— DATASET CONTENT —
========================================

-- ==== Sys2Proof/Laws/KeptHeadgate.lean ====
section
/-! SUPPORT. What the operations and meanings of Machine/Headgate.lean keep. -/

set_option linter.unreachableTactic false
set_option linter.unusedTactic false
set_option linter.unusedVariables false
set_option linter.tactic.unusedName false

namespace Sys2Proof.Machine

theorem runBody_kept {s₀ s : State} {c : Ctx} (hK : Kept s₀ s) :
    KeptO s₀ (runBody c s) := by
  unfold runBody
  repeat' first
    | with_reducible assumption
    | intro _
    | (extract_lets +onlyGivenNames x; first | (refine Kept.cut (s₀ := s₀) (x := x) ?_ ?_; rotate_left; intro _; clear_value x; rotate_left; unfold x; clear x) | (refine KeptO.cut (s₀ := s₀) (x := x) ?_ ?_; rotate_left; intro _; clear_value x; rotate_left; unfold x; clear x) | clear_value x | skip)
    | with_reducible apply Kept.ite
    | with_reducible apply KeptO.ite
    | with_reducible exact KeptO.val ‹_›
    | with_reducible apply KeptO.some
    | with_reducible exact KeptO.none
    | with_reducible apply KeptO.map
    | with_reducible apply forward_kept
    | with_reducible apply updTerrace_kept
    | with_reducible apply onThread_kept
    | (with_reducible refine KeptO.of_eq ?_ ‹_›)
    | split

theorem execHgpRun_kept {s₀ s : State} {i : Issue} (hK : Kept s₀ s) :
    KeptX s₀ (execHgpRun i s) := by
  unfold execHgpRun
  repeat' first
    | with_reducible assumption
    | intro _
    | (extract_lets +onlyGivenNames x; first | (refine Kept.cut (s₀ := s₀) (x := x) ?_ ?_; rotate_left; intro _; clear_value x; rotate_left; unfold x; clear x) | (refine KeptX.cut (s₀ := s₀) (x := x) ?_ ?_; rotate_left; intro _; clear_value x; rotate_left; unfold x; clear x) | (refine KeptO.cut (s₀ := s₀) (x := x) ?_ ?_; rotate_left; intro _; clear_value x; rotate_left; unfold x; clear x) | clear_value x | skip)
    | with_reducible apply Kept.ite
    | with_reducible apply KeptO.ite
    | with_reducible exact KeptO.val ‹_›
    | with_reducible apply KeptO.some
    | with_reducible exact KeptO.none
    | with_reducible apply KeptX.ite
    | with_reducible apply KeptX.next
    | with_reducible exact KeptX.refused
    | with_reducible apply runBody_kept
    | with_reducible apply strict_kept
    | with_reducible apply issue_kept
    | with_reducible apply checked_kept
    | (with_reducible refine KeptO.of_eq ?_ ‹_›)
    | (with_reducible refine KeptX.of_eq ?_ ‹_›)
    | split

theorem startRun_kept {s₀ s : State} {tg : Nat} {c : Cmd} (hK : Kept s₀ s) :
    KeptP s₀ (startRun s tg c) := by
  unfold startRun
  repeat' first
    | with_reducible assumption
    | intro _
    | (extract_lets +onlyGivenNames x; first | (refine Kept.cut (s₀ := s₀) (x := x) ?_ ?_; rotate_left; intro _; clear_value x; rotate_left; unfold x; clear x) | (refine KeptP.cut (s₀ := s₀) (x := x) ?_ ?_; rotate_left; intro _; clear_value x; rotate_left; unfold x; clear x) | (refine kept_cut_fun (s₀ := s₀) (x := x) ?_ ?_; rotate_left; intro _; clear_value x; rotate_left; unfold x; clear x) | (refine kept_cut_fun2 (s₀ := s₀) (x := x) ?_ ?_; rotate_left; intro _; clear_value x; rotate_left; unfold x; clear x) | (refine kept_cut_fun3 (s₀ := s₀) (x := x) ?_ ?_; rotate_left; intro _; clear_value x; rotate_left; unfold x; clear x) | (refine kept_cut_val (s₀ := s₀) (x := x) ?_ ?_; rotate_left; intro _; clear_value x; rotate_left; unfold x; clear x) | clear_value x | skip)
    | with_reducible apply Kept.ite
    | with_reducible apply KeptP.ite
    | (with_reducible refine KeptP.snd ?_; with_reducible assumption)
    | with_reducible exact KeptP.val ‹_›
    | with_reducible apply performed_kept
    | with_reducible apply atsAsk_kept
    | with_reducible apply ctrAdd_kept
    | with_reducible apply updTerrace_kept
    | (with_reducible refine KeptP.of_eq ?_ ‹_›)
    | with_reducible apply_assumption -exfalso -symm
    | split
    | with_reducible apply KeptP.mk

theorem execHgpMask_kept {s₀ s : State} {i : Issue} (hK : Kept s₀ s) :
    KeptX s₀ (execHgpMask i s) := by
  unfold execHgpMask
  repeat' first
    | with_reducible assumption
    | intro _
    | (extract_lets +onlyGivenNames x; first | (refine Kept.cut (s₀ := s₀) (x := x) ?_ ?_; rotate_left; intro _; clear_value x; rotate_left; unfold x; clear x) | (refine KeptX.cut (s₀ := s₀) (x := x) ?_ ?_; rotate_left; intro _; clear_value x; rotate_left; unfold x; clear x) | (refine KeptO.cut (s₀ := s₀) (x := x) ?_ ?_; rotate_left; intro _; clear_value x; rotate_left; unfold x; clear x) | clear_value x | skip)
    | with_reducible apply Kept.ite
    | with_reducible apply KeptO.ite
    | with_reducible exact KeptO.val ‹_›
    | with_reducible apply KeptO.some
    | with_reducible exact KeptO.none
    | with_reducible apply KeptX.ite
    | with_reducible apply KeptX.next
    | with_reducible exact KeptX.refused
    | with_reducible apply forward_kept
    | with_reducible apply strict_kept
    | with_reducible apply issue_kept
    | with_reducible apply checked_kept
    | (with_reducible refine KeptO.of_eq ?_ ‹_›)
    | (with_reducible refine KeptX.of_eq ?_ ‹_›)
    | split

theorem startMask_kept {s₀ s : State} {tg : Nat} {c : Cmd} (hK : Kept s₀ s) :
    KeptP s₀ (startMask s tg c) := by
  unfold startMask
  repeat' first
    | with_reducible assumption
    | intro _
    | (extract_lets +onlyGivenNames x; first | (refine Kept.cut (s₀ := s₀) (x := x) ?_ ?_; rotate_left; intro _; clear_value x; rotate_left; unfold x; clear x) | (refine KeptP.cut (s₀ := s₀) (x := x) ?_ ?_; rotate_left; intro _; clear_value x; rotate_left; unfold x; clear x) | clear_value x | skip)
    | with_reducible apply Kept.ite
    | with_reducible apply KeptP.ite
    | (with_reducible refine KeptP.snd ?_; with_reducible assumption)
    | with_reducible exact KeptP.val ‹_›
    | with_reducible apply performed_kept
    | with_reducible apply atsAsk_kept
    | with_reducible apply logUnit_kept
    | with_reducible apply stageFault_kept
    | with_reducible apply updTerrace_kept
    | (with_reducible refine KeptP.of_eq ?_ ‹_›)
    | split
    | with_reducible apply KeptP.mk

theorem auditBody_kept {s₀ s : State} {c : Ctx} (hK : Kept s₀ s) :
    KeptO s₀ (auditBody c s) := by
  unfold auditBody
  repeat' first
    | with_reducible assumption
    | intro _
    | (extract_lets +onlyGivenNames x; first | (refine Kept.cut (s₀ := s₀) (x := x) ?_ ?_; rotate_left; intro _; clear_value x; rotate_left; unfold x; clear x) | (refine KeptO.cut (s₀ := s₀) (x := x) ?_ ?_; rotate_left; intro _; clear_value x; rotate_left; unfold x; clear x) | clear_value x | skip)
    | with_reducible apply Kept.ite
    | with_reducible apply KeptO.ite
    | with_reducible exact KeptO.val ‹_›
    | with_reducible apply KeptO.some
    | with_reducible exact KeptO.none
    | with_reducible apply KeptO.map
    | with_reducible apply forward_kept
    | with_reducible apply onThread_kept
    | (with_reducible refine KeptO.of_eq ?_ ‹_›)
    | split

theorem execHgpAudit_kept {s₀ s : State} {i : Issue} (hK : Kept s₀ s) :
    KeptX s₀ (execHgpAudit i s) := by
  unfold execHgpAudit
  repeat' first
    | with_reducible assumption
    | intro _
    | (extract_lets +onlyGivenNames x; first | (refine Kept.cut (s₀ := s₀) (x := x) ?_ ?_; rotate_left; intro _; clear_value x; rotate_left; unfold x; clear x) | (refine KeptX.cut (s₀ := s₀) (x := x) ?_ ?_; rotate_left; intro _; clear_value x; rotate_left; unfold x; clear x) | (refine KeptO.cut (s₀ := s₀) (x := x) ?_ ?_; rotate_left; intro _; clear_value x; rotate_left; unfold x; clear x) | clear_value x | skip)
    | with_reducible apply Kept.ite
    | with_reducible apply KeptO.ite
    | with_reducible exact KeptO.val ‹_›
    | with_reducible apply KeptO.some
    | with_reducible exact KeptO.none
    | with_reducible apply KeptX.ite
    | with_reducible apply KeptX.next
    | with_reducible exact KeptX.refused
    | with_reducible apply strict_kept
    | with_reducible apply issue_kept
    | with_reducible apply auditBody_kept
    | with_reducible apply checked_kept
    | (with_reducible refine KeptO.of_eq ?_ ‹_›)
    | (with_reducible refine KeptX.of_eq ?_ ‹_›)
    | split

theorem startAudit_kept {s₀ s : State} {tg : Nat} {c : Cmd} (hK : Kept s₀ s) :
    KeptP s₀ (startAudit s tg c) := by
  unfold startAudit
  repeat' first
    | with_reducible assumption
    | intro _
    | (extract_lets +onlyGivenNames x; first | (refine Kept.cut (s₀ := s₀) (x := x) ?_ ?_; rotate_left; intro _; clear_value x; rotate_left; unfold x; clear x) | (refine KeptP.cut (s₀ := s₀) (x := x) ?_ ?_; rotate_left; intro _; clear_value x; rotate_left; unfold x; clear x) | clear_value x | skip)
    | with_reducible apply Kept.ite
    | with_reducible apply KeptP.ite
    | (with_reducible refine KeptP.snd ?_; with_reducible assumption)
    | with_reducible exact KeptP.val ‹_›
    | with_reducible apply setTerrace_kept
    | with_reducible apply updTerrace_kept
    | with_reducible apply freeHandle_kept
    | with_reducible apply satAdd_kept
    | (with_reducible refine KeptP.of_eq ?_ ‹_›)
    | split
    | with_reducible apply KeptP.mk

theorem startHgp_kept {s₀ s : State} {tg : Nat} {c : Cmd} (hK : Kept s₀ s) :
    KeptP s₀ (startHgp s tg c) := by
  unfold startHgp
  repeat' first
    | with_reducible assumption
    | intro _
    | (extract_lets +onlyGivenNames x; first | (refine Kept.cut (s₀ := s₀) (x := x) ?_ ?_; rotate_left; intro _; clear_value x; rotate_left; unfold x; clear x) | (refine KeptP.cut (s₀ := s₀) (x := x) ?_ ?_; rotate_left; intro _; clear_value x; rotate_left; unfold x; clear x) | clear_value x | skip)
    | with_reducible apply Kept.ite
    | with_reducible apply KeptP.ite
    | (with_reducible refine KeptP.snd ?_; with_reducible assumption)
    | with_reducible exact KeptP.val ‹_›
    | with_reducible refine KeptP.snd (startAudit_kept ?_)
    | with_reducible refine KeptP.snd (startRun_kept ?_)
    | with_reducible refine KeptP.snd (startMask_kept ?_)
    | with_reducible apply startAudit_kept
    | with_reducible apply startRun_kept
    | with_reducible apply startMask_kept
    | (with_reducible refine KeptP.of_eq ?_ ‹_›)
    | split
    | with_reducible apply KeptP.mk

end Sys2Proof.Machine
end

========================================

— TASK DESCRIPTION —
Exactly those lines that run from the start of the listing to the line containing "set_option linter.tactic.unusedName false" should be output, and no others.

— YOUR SOLUTION —
-- ==== Sys2Proof/Laws/KeptHeadgate.lean ====
section
/-! SUPPORT. What the operations and meanings of Machine/Headgate.lean keep. -/

set_option linter.unreachableTactic false
set_option linter.unusedTactic false
set_option linter.unusedVariables false
set_option linter.tactic.unusedName false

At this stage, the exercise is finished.